-- ==== Sys2Proof/Laws/Frames.lean ====
section
/-! SUPPORT. Laws/Frames.lean: for each shared operation, once, the fields it leaves as they are: everything it can change
is among the fields its docstring names. -/

namespace Sys2Proof.Machine

/-- A fold leaves what each of its steps leaves. -/
theorem foldl_field {α β : Type} (f : State → β) (step : State → α → State) (l : List α)
    (h : ∀ s a, f (step s a) = f s) (s : State) : f (l.foldl step s) = f s := by
  induction l generalizing s with
  | nil => rfl
  | cons a l ih => simp [ih, h]

variable (s : State)

/-- All that it can change: events. -/
@[simp] theorem countLinkErrors_frame (n : Nat) :
    (s.countLinkErrors n).phase = s.phase ∧ (s.countLinkErrors n).pins = s.pins ∧
    (s.countLinkErrors n).link = s.link ∧ (s.countLinkErrors n).control = s.control ∧
    (s.countLinkErrors n).siteMap = s.siteMap ∧ (s.countLinkErrors n).groups = s.groups ∧
    (s.countLinkErrors n).merge = s.merge ∧ (s.countLinkErrors n).ports = s.ports ∧
    (s.countLinkErrors n).rules = s.rules ∧ (s.countLinkErrors n).contexts = s.contexts ∧
    (s.countLinkErrors n).waitList = s.waitList ∧ (s.countLinkErrors n).batch = s.batch ∧
    (s.countLinkErrors n).pool = s.pool ∧ (s.countLinkErrors n).counters = s.counters ∧
    (s.countLinkErrors n).supplies = s.supplies ∧ (s.countLinkErrors n).td = s.td ∧
    (s.countLinkErrors n).dieMap = s.dieMap ∧ (s.countLinkErrors n).log = s.log ∧
    (s.countLinkErrors n).params = s.params ∧ (s.countLinkErrors n).transportKeyId = s.transportKeyId ∧
    (s.countLinkErrors n).strapSamples = s.strapSamples ∧ (s.countLinkErrors n).pending = s.pending := by
  unfold State.countLinkErrors
  repeat' split
  all_goals simp

@[simp] theorem countLinkErrors_ctx (n : Nat) (q : PortId) : (s.countLinkErrors n).ctx q = s.ctx q := by simp [State.ctx]
@[simp] theorem countLinkErrors_port (n : Nat) (q : PortId) : (s.countLinkErrors n).port q = s.port q := by simp [State.port]
@[simp] theorem countLinkErrors_supply (n : Nat) (q : PortId) : (s.countLinkErrors n).supply q = s.supply q := by simp [State.supply]

/-- All that it can change: events. -/
@[simp] theorem countUnwrapFail_frame :
    (s.countUnwrapFail).phase = s.phase ∧ (s.countUnwrapFail).pins = s.pins ∧
    (s.countUnwrapFail).link = s.link ∧ (s.countUnwrapFail).control = s.control ∧
    (s.countUnwrapFail).siteMap = s.siteMap ∧ (s.countUnwrapFail).groups = s.groups ∧
    (s.countUnwrapFail).merge = s.merge ∧ (s.countUnwrapFail).ports = s.ports ∧
    (s.countUnwrapFail).rules = s.rules ∧ (s.countUnwrapFail).contexts = s.contexts ∧
    (s.countUnwrapFail).waitList = s.waitList ∧ (s.countUnwrapFail).batch = s.batch ∧
    (s.countUnwrapFail).pool = s.pool ∧ (s.countUnwrapFail).counters = s.counters ∧
    (s.countUnwrapFail).supplies = s.supplies ∧ (s.countUnwrapFail).td = s.td ∧
    (s.countUnwrapFail).dieMap = s.dieMap ∧ (s.countUnwrapFail).log = s.log ∧
    (s.countUnwrapFail).params = s.params ∧ (s.countUnwrapFail).transportKeyId = s.transportKeyId ∧
    (s.countUnwrapFail).strapSamples = s.strapSamples ∧ (s.countUnwrapFail).pending = s.pending := by
  unfold State.countUnwrapFail
  repeat' split
  all_goals simp

@[simp] theorem countUnwrapFail_ctx (q : PortId) : (s.countUnwrapFail).ctx q = s.ctx q := by simp [State.ctx]
@[simp] theorem countUnwrapFail_port (q : PortId) : (s.countUnwrapFail).port q = s.port q := by simp [State.port]
@[simp] theorem countUnwrapFail_supply (q : PortId) : (s.countUnwrapFail).supply q = s.supply q := by simp [State.supply]

/-- All that it can change: events. -/
@[simp] theorem countLateResponse_frame :
    (s.countLateResponse).phase = s.phase ∧ (s.countLateResponse).pins = s.pins ∧
    (s.countLateResponse).link = s.link ∧ (s.countLateResponse).control = s.control ∧
    (s.countLateResponse).siteMap = s.siteMap ∧ (s.countLateResponse).groups = s.groups ∧
    (s.countLateResponse).merge = s.merge ∧ (s.countLateResponse).ports = s.ports ∧
    (s.countLateResponse).rules = s.rules ∧ (s.countLateResponse).contexts = s.contexts ∧
    (s.countLateResponse).waitList = s.waitList ∧ (s.countLateResponse).batch = s.batch ∧
    (s.countLateResponse).pool = s.pool ∧ (s.countLateResponse).counters = s.counters ∧
    (s.countLateResponse).supplies = s.supplies ∧ (s.countLateResponse).td = s.td ∧
    (s.countLateResponse).dieMap = s.dieMap ∧ (s.countLateResponse).log = s.log ∧
    (s.countLateResponse).params = s.params ∧ (s.countLateResponse).transportKeyId = s.transportKeyId ∧
    (s.countLateResponse).strapSamples = s.strapSamples ∧ (s.countLateResponse).pending = s.pending := by
  unfold State.countLateResponse
  repeat' split
  all_goals simp

@[simp] theorem countLateResponse_ctx (q : PortId) : (s.countLateResponse).ctx q = s.ctx q := by simp [State.ctx]
@[simp] theorem countLateResponse_port (q : PortId) : (s.countLateResponse).port q = s.port q := by simp [State.port]
@[simp] theorem countLateResponse_supply (q : PortId) : (s.countLateResponse).supply q = s.supply q := by simp [State.supply]

/-- All that it can change: link, events. -/
@[simp] theorem emit_frame (r : Response) :
    (s.emit r).phase = s.phase ∧ (s.emit r).pins = s.pins ∧
    (s.emit r).control = s.control ∧ (s.emit r).siteMap = s.siteMap ∧
    (s.emit r).groups = s.groups ∧ (s.emit r).merge = s.merge ∧
    (s.emit r).ports = s.ports ∧ (s.emit r).rules = s.rules ∧
    (s.emit r).contexts = s.contexts ∧ (s.emit r).waitList = s.waitList ∧
    (s.emit r).batch = s.batch ∧ (s.emit r).pool = s.pool ∧
    (s.emit r).counters = s.counters ∧ (s.emit r).supplies = s.supplies ∧
    (s.emit r).td = s.td ∧ (s.emit r).dieMap = s.dieMap ∧
    (s.emit r).log = s.log ∧ (s.emit r).params = s.params ∧
    (s.emit r).transportKeyId = s.transportKeyId ∧ (s.emit r).strapSamples = s.strapSamples ∧
    (s.emit r).pending = s.pending := by
  unfold State.emit
  repeat' split
  all_goals simp

@[simp] theorem emit_ctx (r : Response) (q : PortId) : (s.emit r).ctx q = s.ctx q := by simp [State.ctx]
@[simp] theorem emit_port (r : Response) (q : PortId) : (s.emit r).port q = s.port q := by simp [State.port]
@[simp] theorem emit_supply (r : Response) (q : PortId) : (s.emit r).supply q = s.supply q := by simp [State.supply]

/-- All that it can change: link, events. -/
@[simp] theorem respond_frame (tag : Byte) (st : Status) (l : List Byte) :
    (s.respond tag st l).phase = s.phase ∧ (s.respond tag st l).pins = s.pins ∧
    (s.respond tag st l).control = s.control ∧ (s.respond tag st l).siteMap = s.siteMap ∧
    (s.respond tag st l).groups = s.groups ∧ (s.respond tag st l).merge = s.merge ∧
    (s.respond tag st l).ports = s.ports ∧ (s.respond tag st l).rules = s.rules ∧
    (s.respond tag st l).contexts = s.contexts ∧ (s.respond tag st l).waitList = s.waitList ∧
    (s.respond tag st l).batch = s.batch ∧ (s.respond tag st l).pool = s.pool ∧
    (s.respond tag st l).counters = s.counters ∧ (s.respond tag st l).supplies = s.supplies ∧
    (s.respond tag st l).td = s.td ∧ (s.respond tag st l).dieMap = s.dieMap ∧
    (s.respond tag st l).log = s.log ∧ (s.respond tag st l).params = s.params ∧
    (s.respond tag st l).transportKeyId = s.transportKeyId ∧ (s.respond tag st l).strapSamples = s.strapSamples ∧
    (s.respond tag st l).pending = s.pending := by
  unfold State.respond
  repeat' split
  all_goals simp

@[simp] theorem respond_ctx (tag : Byte) (st : Status) (l : List Byte) (q : PortId) : (s.respond tag st l).ctx q = s.ctx q := by simp [State.ctx]
@[simp] theorem respond_port (tag : Byte) (st : Status) (l : List Byte) (q : PortId) : (s.respond tag st l).port q = s.port q := by simp [State.port]
@[simp] theorem respond_supply (tag : Byte) (st : Status) (l : List Byte) (q : PortId) : (s.respond tag st l).supply q = s.supply q := by simp [State.supply]

/-- All that it can change: link, events. -/
@[simp] theorem respondOk_frame (tag : Byte) (l : List Byte) :
    (s.respondOk tag l).phase = s.phase ∧ (s.respondOk tag l).pins = s.pins ∧
    (s.respondOk tag l).control = s.control ∧ (s.respondOk tag l).siteMap = s.siteMap ∧
    (s.respondOk tag l).groups = s.groups ∧ (s.respondOk tag l).merge = s.merge ∧
    (s.respondOk tag l).ports = s.ports ∧ (s.respondOk tag l).rules = s.rules ∧
    (s.respondOk tag l).contexts = s.contexts ∧ (s.respondOk tag l).waitList = s.waitList ∧
    (s.respondOk tag l).batch = s.batch ∧ (s.respondOk tag l).pool = s.pool ∧
    (s.respondOk tag l).counters = s.counters ∧ (s.respondOk tag l).supplies = s.supplies ∧
    (s.respondOk tag l).td = s.td ∧ (s.respondOk tag l).dieMap = s.dieMap ∧
    (s.respondOk tag l).log = s.log ∧ (s.respondOk tag l).params = s.params ∧
    (s.respondOk tag l).transportKeyId = s.transportKeyId ∧ (s.respondOk tag l).strapSamples = s.strapSamples ∧
    (s.respondOk tag l).pending = s.pending := by
  unfold State.respondOk
  repeat' split
  all_goals simp

@[simp] theorem respondOk_ctx (tag : Byte) (l : List Byte) (q : PortId) : (s.respondOk tag l).ctx q = s.ctx q := by simp [State.ctx]
@[simp] theorem respondOk_port (tag : Byte) (l : List Byte) (q : PortId) : (s.respondOk tag l).port q = s.port q := by simp [State.port]
@[simp] theorem respondOk_supply (tag : Byte) (l : List Byte) (q : PortId) : (s.respondOk tag l).supply q = s.supply q := by simp [State.supply]

/-- All that it can change: link, events. -/
@[simp] theorem refuse_frame (tag : Byte) (st : Status) :
    (s.refuse tag st).phase = s.phase ∧ (s.refuse tag st).pins = s.pins ∧
    (s.refuse tag st).control = s.control ∧ (s.refuse tag st).siteMap = s.siteMap ∧
    (s.refuse tag st).groups = s.groups ∧ (s.refuse tag st).merge = s.merge ∧
    (s.refuse tag st).ports = s.ports ∧ (s.refuse tag st).rules = s.rules ∧
    (s.refuse tag st).contexts = s.contexts ∧ (s.refuse tag st).waitList = s.waitList ∧
    (s.refuse tag st).batch = s.batch ∧ (s.refuse tag st).pool = s.pool ∧
    (s.refuse tag st).counters = s.counters ∧ (s.refuse tag st).supplies = s.supplies ∧
    (s.refuse tag st).td = s.td ∧ (s.refuse tag st).dieMap = s.dieMap ∧
    (s.refuse tag st).log = s.log ∧ (s.refuse tag st).params = s.params ∧
    (s.refuse tag st).transportKeyId = s.transportKeyId ∧ (s.refuse tag st).strapSamples = s.strapSamples ∧
    (s.refuse tag st).pending = s.pending := by
  unfold State.refuse
  repeat' split
  all_goals simp

@[simp] theorem refuse_ctx (tag : Byte) (st : Status) (q : PortId) : (s.refuse tag st).ctx q = s.ctx q := by simp [State.ctx]
@[simp] theorem refuse_port (tag : Byte) (st : Status) (q : PortId) : (s.refuse tag st).port q = s.port q := by simp [State.port]
@[simp] theorem refuse_supply (tag : Byte) (st : Status) (q : PortId) : (s.refuse tag st).supply q = s.supply q := by simp [State.supply]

** Task to carry out **
Transcribe, word for word, the data above from its first line through the line with "(h : ∀ s a, f (step", and include nothing else.

** Task answer **
-- ==== Sys2Proof/Laws/Frames.lean ====
section
/-! SUPPORT. Laws/Frames.lean: for each shared operation, once, the fields it leaves as they are: everything it can change
is among the fields its docstring names. -/

namespace Sys2Proof.Machine

/-- A fold leaves what each of its steps leaves. -/
theorem foldl_field {α β : Type} (f : State → β) (step : State → α → State) (l : List α)
    (h : ∀ s a, f (step s a) = f s) (s : State) : f (l.foldl step s) = f s := by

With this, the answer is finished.